In the Invoke call, I retrieve the authorization task from the ServiceSecurityContext and get the result. If there is an exception, which is the mechanism used to indicate validation failure, then I call a helper method to throw an appropriate exception.

        public object Invoke(object instance, object[] inputs, out object[] outputs)
        {
            var securityContext = ServiceSecurityContext.Current;
            if (securityContext.AuthorizationContext.Properties.ContainsKey("PendingAuthorizationTask"))
            {
                var authTask = securityContext.AuthorizationContext.Properties[PendingAuthorizationTaskKeyName] as Task;
                try { authTask.GetAwaiter().GetResult(); }
                catch (Exception e) { HandleAuthorizationException(e); }
            }
            return _originalInvoker.Invoke(instance, inputs, out outputs);
        }
        private void HandleAuthorizationException(Exception exception)
        {
            var subCode = new FaultCode("InvalidSecurityToken", "http://docs.oasis-open.org/wss/2004/01/oasis-200401-wss-wssecurity-secext-1.0.xsd");
            var senderCode = FaultCode.CreateSenderFaultCode(subCode);
            var reason = new FaultReason("An error occurred when processing the security tokens in the message:" + exception.Message);
            var faultMessage = MessageFault.CreateFault(senderCode, reason);
            throw new FaultException(faultMessage, "http://www.w3.org/2005/08/addressing/soap/fault");
        }

There are some important behavior differences with WCF to be aware of when using this approach.

  1. An authentication failure will throw a different exception on the client.

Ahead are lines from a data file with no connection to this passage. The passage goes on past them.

-- ==== Sys2Proof/Tests/Slice0.lean ====
section
/-! SUPPORT. Tests. The expected values are those of spec/95_test_vectors.md (a docstring names the vector) or are written
out from the rule a docstring names; the witnesses at the end meet the hypotheses of the statements. -/

namespace Sys2Proof.Tests

open Sys2Proof.Machine Host

/-! ### Well-formedness: one ill-formed term for each check -/

/-- 0x00E0 is CLS, not SYS (R86). -/
theorem test_wf_refuses_sys_0E0 : (Instr.sys 0x0E0).wellFormed = false := by decide

/-- 0x00EE is RET, not SYS (R86). -/
theorem test_wf_refuses_sys_0EE : (Instr.sys 0x0EE).wellFormed = false := by decide

/-- A word of a listed instruction is no unrecognized word (R90): one of each family that has such words. -/
theorem test_wf_refuses_recognized_words :
    ([0x5120, 0x9120, 0x8124, 0x812E, 0xE19E, 0xE1A1, 0xF10A, 0xF165, 0x1234] : List Word).all
      (fun w => (Instr.unrecognized w).wellFormed == false) = true := by decide

/-- What the checks let through, at the edges of the refused words. -/
theorem test_wf_accepts :
    ([.sys 0x0DF, .sys 0x0E1, .sys 0xFEE, .unrecognized 0x5121, .unrecognized 0x812D, .unrecognized 0xF1FF] : List Instr).all
      (·.wellFormed) = true := by decide

/-! ### Decoding: words written out bit by bit from the encodings of spec/30_encoding.md (R81-R89) -/

/-- Family 0: the whole word (R86). -/
theorem test_decode_family_0 :
    decode 0b0000_0000_1110_0000 = .cls ∧
    decode 0b0000_0000_1110_1110 = .ret ∧
    decode 0b0000_0001_1110_0000 = .sys 0x1E0 ∧
    decode 0b0000_0000_0000_0000 = .sys 0 := by decide

/-- Format NNN (R82, R105). -/
theorem test_decode_families_1_2_A_B :
    decode 0b0001_1010_1011_1100 = .jp 0xABC ∧
    decode 0b0010_1010_1011_1100 = .call 0xABC ∧
    decode 0b1010_0001_0010_0011 = .ldI 0x123 ∧
    decode 0b1011_1111_0000_0001 = .jpV0 0xF01 := by decide

/-- Format XKK (R82, R105). -/
theorem test_decode_families_3_4_6_7_C :
    decode 0b0011_0001_0100_0010 = .seImm 1 0x42 ∧
    decode 0b0100_0010_0000_0101 = .sneImm 2 0x05 ∧
    decode 0b0110_1010_0111_1111 = .ldImm 0xA 0x7F ∧
    decode 0b0111_1111_0000_0001 = .addImm 0xF 0x01 ∧
    decode 0b1100_0101_0000_1111 = .rnd 5 0x0F := by decide

/-- Formats XY0 and XYN (R82, R105). -/
theorem test_decode_families_5_9_D :
    decode 0b0101_0011_0100_0000 = .seReg 3 4 ∧
    decode 0b1001_0011_0100_0000 = .sneReg 3 4 ∧
    decode 0b1101_1011_1100_0010 = .drw 0xB 0xC 2 ∧
    decode 0b0101_0001_0010_0001 = .unrecognized 0x5121 ∧
    decode 0b1001_0001_0010_0001 = .unrecognized 0x9121 := by decide

/-- Family 8, by the low nibble (R87). -/
theorem test_decode_family_8 :
    decode 0b1000_0001_0010_0000 = .ldReg 1 2 ∧
    decode 0b1000_0001_0010_0001 = .orReg 1 2 ∧
    decode 0b1000_0001_0010_0010 = .andReg 1 2 ∧
    decode 0b1000_0001_0010_0011 = .xorReg 1 2 ∧
    decode 0b1000_0001_0010_0100 = .addReg 1 2 ∧
    decode 0b1000_0001_0010_0101 = .sub 1 2 ∧
    decode 0b1000_0001_0010_0110 = .shr 1 2 ∧
    decode 0b1000_0001_0010_0111 = .subn 1 2 ∧
    decode 0b1000_0001_0010_1110 = .shl 1 2 ∧
    decode 0b1000_0001_0010_1000 = .unrecognized 0x8128 := by decide

/-- Family E, by the low byte (R88). -/
theorem test_decode_family_E :
    decode 0b1110_0010_1001_1110 = .skp 2 ∧
    decode 0b1110_0010_1010_0001 = .sknp 2 ∧
    decode 0b1110_0001_1001_1111 = .unrecognized 0xE19F := by decide

/-- Family F, by the low byte (R89). -/
theorem test_decode_family_F :
    decode 0b1111_0001_0000_0111 = .ldVxDt 1 ∧
    decode 0b1111_0010_0000_1010 = .ldVxK 2 ∧
    decode 0b1111_0000_0001_0101 = .ldDtVx 0 ∧
    decode 0b1111_0011_0001_1000 = .ldStVx 3 ∧
    decode 0b1111_0010_0001_1110 = .addI 2 ∧
    decode 0b1111_0000_0010_1001 = .ldF 0 ∧
    decode 0b1111_0000_0011_0011 = .ldB 0 ∧
    decode 0b1111_0010_0101_0101 = .storeRegs 2 ∧
    decode 0b1111_0010_0110_0101 = .loadRegs 2 ∧
    decode 0b1111_0001_0000_1000 = .unrecognized 0xF108 := by decide

/-- The reading by the table's bit numbers: one 16-bit word, the byte at the lower address the high one (R60, R80). -/
theorem test_decode_table_word : decodeTableWord 16 0x8124 = some (.addReg 1 2) ∧ decodeTableWord 16 0xF265 = some (.loadRegs 2) := by
  decide

/-! ### A small state to start from -/

/-- A host that presses no key, presents none, and lets no tick fall. -/
def quiet : HostInput := ⟨0, Vector.replicate 256 false, none, 0⟩

/-- The state after reset, its stack of two entries, its host quiet for one transaction. -/
def base : State := { State.reset with stack := [0, 0], script := [quiet] }

/-- Some registers set. -/
def withV (s : State) (l : List (Reg × Byte)) : State := l.foldl (fun s p => s.writeV p.1 p.2) s

/-- Some bytes stored. -/
def withMem (s : State) (l : List (Addr × Byte)) : State := l.foldl (fun s p => s.writeByte p.1 p.2) s

/-- Some pixels (row, column) turned on. -/
def withOn (s : State) (l : List (Fin 32 × Fin 64)) : State := { s with disp := l.foldl (fun d p => d.flip p.1 p.2) s.disp }

/-- One step, as it is: it must answer a next state, and that state must pass the check. -/
def steps (s : State) (check : State → Bool) : Bool :=
  match step s with
  | .next t => check t
  | .fault _ => false
  | .refused _ => false

/-- One step on a word placed at `PC`. -/
def runs (s : State) (w : Nat) (check : State → Bool) : Bool := steps (s.withFetchWord 16 w) check

/-! ### One step of each instruction -/

/-- DP1 -/
theorem test_cls_all_off : runs (withOn (withV base [(15, 1)]) [(3, 4), (31, 63)]) 0x00E0
    (fun t => !t.pixel 3 4 && !t.pixel 31 63 && t.readV 15 == 1) = true := by decide

/-- FL7 -/
theorem test_ret_pops : runs ({ base with pc := 0x400, sp := 2, stack := [0x111, 0x302] }) 0x00EE
    (fun t => t.sp == 1 && t.pc == 0x302 && t.stack == [0x111, 0x302]) = true := by decide

/-- FL8 -/
theorem test_ret_terminates : runs ({ base with pc := 0x206 }) 0x00EE
    (fun t => t.terminate && t.pc == 0x208 && t.sp == 0) = true := by decide

/-- CY10 -/
theorem test_sys_is_no_clear : runs (withOn base [(3, 4)]) 0x01E0
    (fun t => t.pixel 3 4 && t.pc == 0x202) = true := by decide

/-- CY11 -/
theorem test_sys_is_no_return : runs ({ base with pc := 0x200, sp := 1 }) 0x0FEE
    (fun t => t.sp == 1 && t.pc == 0x202) = true := by decide

/-- FL1 -/
theorem test_jp_odd_target : runs ({ base with pc := 0x300 }) 0x1201
    (fun t => t.pc == 0x201) = true := by decide

/-- FL4 -/
theorem test_call_at_top : runs ({ base with pc := 0xFFE, stack := [7, 0] }) 0x2400
    (fun t => t.stack == [0, 0] && t.sp == 1 && t.pc == 0x400) = true := by decide

/-- FL6, a stack of one entry -/
theorem test_call_overflows : runs ({ base with pc := 0x300, sp := 1, stack := [0x20A] }) 0x2400
    (fun t => t.fault == .stackOverflow && t.pc == 0x302 && t.sp == 1 && t.stack == [0x20A]) = true := by decide

/-- FL11 -/
theorem test_se_imm_skip_wraps : runs ({ base with pc := 0xFFC }) 0x3000
    (fun t => t.pc == 0x000) = true := by decide

/-- FL10 -/
theorem test_se_imm_no_skip : runs (withV ({ base with pc := 0x300 }) [(1, 0x43)]) 0x3142
    (fun t => t.pc == 0x302) = true := by decide

/-- FL13 -/
theorem test_sne_imm_no_skip : runs (withV ({ base with pc := 0x300 }) [(1, 0x42)]) 0x4142
    (fun t => t.pc == 0x302) = true := by decide

/-- FL14 -/
theorem test_sne_imm_skips : runs ({ base with pc := 0x300 }) 0x4142
    (fun t => t.pc == 0x304) = true := by decide

/-- FL15 -/
theorem test_se_reg_skips : runs (withV ({ base with pc := 0x300 }) [(1, 0x99), (2, 0x99)]) 0x5120
    (fun t => t.pc == 0x304) = true := by decide

/-- FL16 -/
theorem test_se_reg_no_skip : runs (withV ({ base with pc := 0x300 }) [(1, 0x99), (2, 0x98)]) 0x5120
    (fun t => t.pc == 0x302) = true := by decide

/-- FL18 -/
theorem test_sne_reg_skips : runs (withV ({ base with pc := 0x300 }) [(1, 1), (2, 2)]) 0x9120
    (fun t => t.pc == 0x304) = true := by decide

/-- FL19 -/
theorem test_sne_reg_same : runs (withV ({ base with pc := 0x300 }) [(3, 9)]) 0x9330
    (fun t => t.pc == 0x302) = true := by decide

/-- AL1 -/
theorem test_ld_imm : runs (base) 0x6A7F
    (fun t => t.readV 10 == 0x7F) = true := by decide

/-- AL2 -/
theorem test_add_imm_wraps : runs (withV base [(1, 5), (15, 0x42)]) 0x71FF
    (fun t => t.readV 1 == 4 && t.readV 15 == 0x42) = true := by decide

A regular synchronous authenticate will throw a MessageSecurityException on the client whereas an async authentication will cause a FaultException to be thrown.
  2. A request pending authentication will acquire a throttle before the authentication has been resolved. This opens a potential for a DOS attack if a client can send a large number of requests without valid credentials and acquire all the throttle quota. This means that this approach isn’t suitable for usage outside of a trusted network. In other words, don’t use this exposed on the internet without some other throttling mechanism.
  3. All other extensibility point implementations will be run against an unauthenticated request potentially consuming resources. For example, a message inspector might log all incoming requests. This will cause all unauthenticated requests to now be logged which might not be desirable.

A similar approach can also be used for the other extensibility points where some long running code needs to be run with some minor modifications. The full code can be found in my GitHub repository and released under the MIT license. Now for the requisite disclaimer: this is a sample for illustrating the topic of this post, this is not production-ready code and hasn’t gone through the same rigorous testing that production code does. I wrote some basic tests and it worked in those limited scenarios, but I cannot guarantee that it will work for all scenarios. If you use this code, you are responsible for your own testing and validation. Please let me know if you find a bug or something is missing by opening an issue on GitHub. Even better, feel free to send a pull request with a fix. Also, for simplicity sake it doesn’t have a lot of the error handling and logging which production-level code would.